ABOUT THIS TASK> Go through the data line by line from the top, retyping each exactly, and end with the line that contains "have hlen : s.encOutput.length".

DATA UNDER STUDY>
/-- Settles O31: OUT_BUF holds the output string, and each of its symbols is the one of its group. -/
theorem encWritesTheSymbolString : Obligations.EncWritesTheSymbolString := by
  intro s hinv hvalid hin n k B whole r body len hout
  have hconf := State.configured_of_cfgInv hinv hvalid
  have hlen : s.encOutput.length = len := hconf.encOutput_length
  have hexec : exec .enc s = .next ((s.putOutput s.encOutput).report .ok 0#16) := by
    rw [exec_enc_eq, if_neg (by simp [hvalid]), if_neg (by omega), if_neg (by omega)]
    rfl
  obtain ⟨t, ht, houtLen, hsucc, hbytes, hframe⟩ := output_of_exec (hlen ▸ hout) hexec
  rw [hlen] at houtLen hbytes hframe
  have hk : (s.readBuf 0 .inBuf k).length = k := s.readBuf_length ..
  have hbody : s.encBody.length = body := s.encBody_length
  have hsymbol : ∀ i v, s.encBody[i]? = some v → t.mem.byteAt (0x2000 + i) = some (s.symbol v) := by
    intro i v hv
    obtain ⟨hi, _⟩ := List.getElem?_eq_some_iff.1 hv
    rw [hbytes i (hlen ▸ hi.trans_le s.encBody_length_le), State.encOutput_getElem?_body hv]
  refine ⟨t, ht, houtLen, hsucc, fun i hi => ?_, fun hr hrp => ?_, fun i hi hi' => ?_, hframe⟩
  · have hgroup : i * n + n ≤ 8 * k :=
      (Nat.succ_mul i n).symm.trans_le ((Nat.mul_le_mul_right n hi).trans (Nat.div_mul_le_self ..))
    rw [← group_readBuf s hgroup]
    exact hsymbol i _ (encValues_getElem?_whole _ _ _ (hk.symm ▸ hi))
  · have hgroup : whole * n + r ≤ 8 * k := (Nat.div_add_mod' ..).le
    have hpartial := encValues_getElem?_partial (n := n) (bs := s.readBuf 0 .inBuf k) (hk.symm ▸ hr)
    rw [hk, ← hrp] at hpartial
    rw [← group_readBuf s hgroup]
    exact hsymbol whole _ hpartial
  · rw [hbytes i hi', State.encOutput_getElem?_pad (hbody.symm ▸ hi) (hlen.symm ▸ hi')]

/-- With PRESET32 the output has a symbol for every five bits begun (R138). -/
theorem encodedLength_preset (k : Nat) : encodedLength 5 k true false = (8 * k + 4) / 5 := by
  have hbody : encodedLength 5 k true false = bodyLength 5 k true := rfl
  simp only [hbody, bodyLength, true_and]
  split_ifs <;> omega

/-- Settles O32: OUT_LEN is the length of the output string. -/
theorem encodedLengthIsTheFormula : Obligations.EncodedLengthIsTheFormula := by
  intro s t hinv hexec hok
  obtain ⟨hvalid, _, hfit, rfl⟩ := exec_enc_ok hexec hok
  have hlen : ((s.putOutput s.encOutput).report .ok 0#16).outLen.toNat =
      encodedLength s.cfg.n.toNat s.inLen.toNat s.cfg.rp s.cfg.pg :=
    (s.toNat_putOutput_outLen hfit).trans (State.configured_of_cfgInv hinv hvalid).encOutput_length
  refine ⟨hlen, fun hpreset => ?_⟩
  rw [hlen, hpreset]
  refine ⟨encodedLength_preset _, fun h32 => ?_⟩
  rw [h32]
  exact encodedLength_preset 32

/-! ### The symbols DEC reads (R151, R152) -/

/-- DEC strips as many symbols as the spec says. -/
theorem stripped_decLength (s : State) : stripped s s.decLength := by
  cases hpe : s.cfg.pe with
  | false => simp [stripped, State.decLength, hpe]
  | true =>
    obtain ⟨k, hsplit, hlast⟩ := stripPads_spec s.cfg.pad (s.readBuf 0 .inBuf s.inLen.toNat)
    have hlen : (stripPads true s.cfg.pad (s.readBuf 0 .inBuf s.inLen.toNat)).length = s.decLength := by
      rw [State.decLength, hpe]
    generalize stripPads true s.cfg.pad (s.readBuf 0 .inBuf s.inLen.toNat) = body at hsplit hlast hlen
    have htotal : s.inLen.toNat = s.decLength + k := by
      have := congrArg List.length hsplit
      rwa [List.length_append, List.length_replicate, State.readBuf_length, hlen] at this
    have hbyte : ∀ i, i < s.inLen.toNat → (body ++ List.replicate k s.cfg.pad)[i]? = some (bufByte s 0 .inBuf i) :=
      fun i hi => by rw [← hsplit, State.readBuf_getElem? _ _ _ hi]
    refine ⟨by omega, by simp [hpe], fun _ => ⟨fun i hi hi' => ?_, ?_⟩⟩
    · have hpad := hbyte i hi'
      rw [List.getElem?_append_right (by omega), List.getElem?_replicate, if_pos (by omega)] at hpad
      exact (Option.some.inj hpad).symm
    · refine (Nat.eq_zero_or_pos s.decLength).imp_right (fun hpos => hlast _ ?_)
      rw [List.getLast?_eq_getElem?, ← hbyte _ (by omega), List.getElem?_append_left (by omega), hlen]
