-- ==== Sys2Proof/Machine/Operands.lean ====
section
/-! DEFINITION. The operand forms of the instructions (spec/30_encoding.md R60): how an immediate, an address, a key index,
a glyph index and a pair of coordinates are read. -/

namespace Sys2Proof.Machine

/-- `zext_16(NNN)` (30_encoding.md R60). -/
def immAddr (nnn : Addr) : Word := nnn.setWidth 16

/-- The unmasked address of byte `k` of an access at `I`: the memory operations mask it (42_index_memory.md, the addressing
mode; 20_memory.md R31). -/
def indexAddr (s : State) (k : Nat) : Nat := s.i.toNat + k

/-- `ea_k = (I + k) & 0xFFF`, the location byte `k` of an access at `I` stands in. -/
def effAddr (s : State) (k : Nat) : Nat := mask12 (indexAddr s k)

/-- The key SKP and SKNP test: the low 4 bits of `V[x]` (44_keypad_timers.md R126; decision D15; log 12). -/
def keyOperand (s : State) (x : Nibble) : Nibble := (s.getV x).setWidth 4

/-- `GLYPH_BASE + 5 * V[x]`, all 8 bits of `V[x]` (42_index_memory.md R102; decision D19; log 16). -/
def glyphAddr (s : State) (x : Nibble) : Word := BitVec.ofNat 16 (Config.glyphBase + 5 * (s.getV x).toNat)

/-- `NNN + V[0]`, at most 0x10FE, not masked (40_control_flow.md R74). -/
def offsetTarget (s : State) (nnn : Addr) : Word := immAddr nnn + (s.getV 0).setWidth 16

/-- The column of a sprite's origin, `V[x] mod 64` (43_display.md R111). -/
def originX (s : State) (x : Nibble) : Nat := (s.getV x).toNat % 64

/-- The row of a sprite's origin, `V[y] mod 32` (43_display.md R111). -/
def originY (s : State) (y : Nibble) : Nat := (s.getV y).toNat % 32

/-- The three decimal digits of a byte: hundreds, tens, units (42_index_memory.md R103). -/
def bcdHundreds (b : Byte) : Byte := BitVec.ofNat 8 (b.toNat / 100)

/-- See `bcdHundreds`. -/
def bcdTens (b : Byte) : Byte := BitVec.ofNat 8 (b.toNat / 10 % 10)

/-- See `bcdHundreds`. -/
def bcdUnits (b : Byte) : Byte := BitVec.ofNat 8 (b.toNat % 10)

end Sys2Proof.Machine
end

TASK OUTPUT>
/-- Settles O31: OUT_BUF holds the output string, and each of its symbols is the one of its group. -/
theorem encWritesTheSymbolString : Obligations.EncWritesTheSymbolString := by
  intro s hinv hvalid hin n k B whole r body len hout
  have hconf := State.configured_of_cfgInv hinv hvalid
  have hlen : s.encOutput.length = len := hconf.encOutput_length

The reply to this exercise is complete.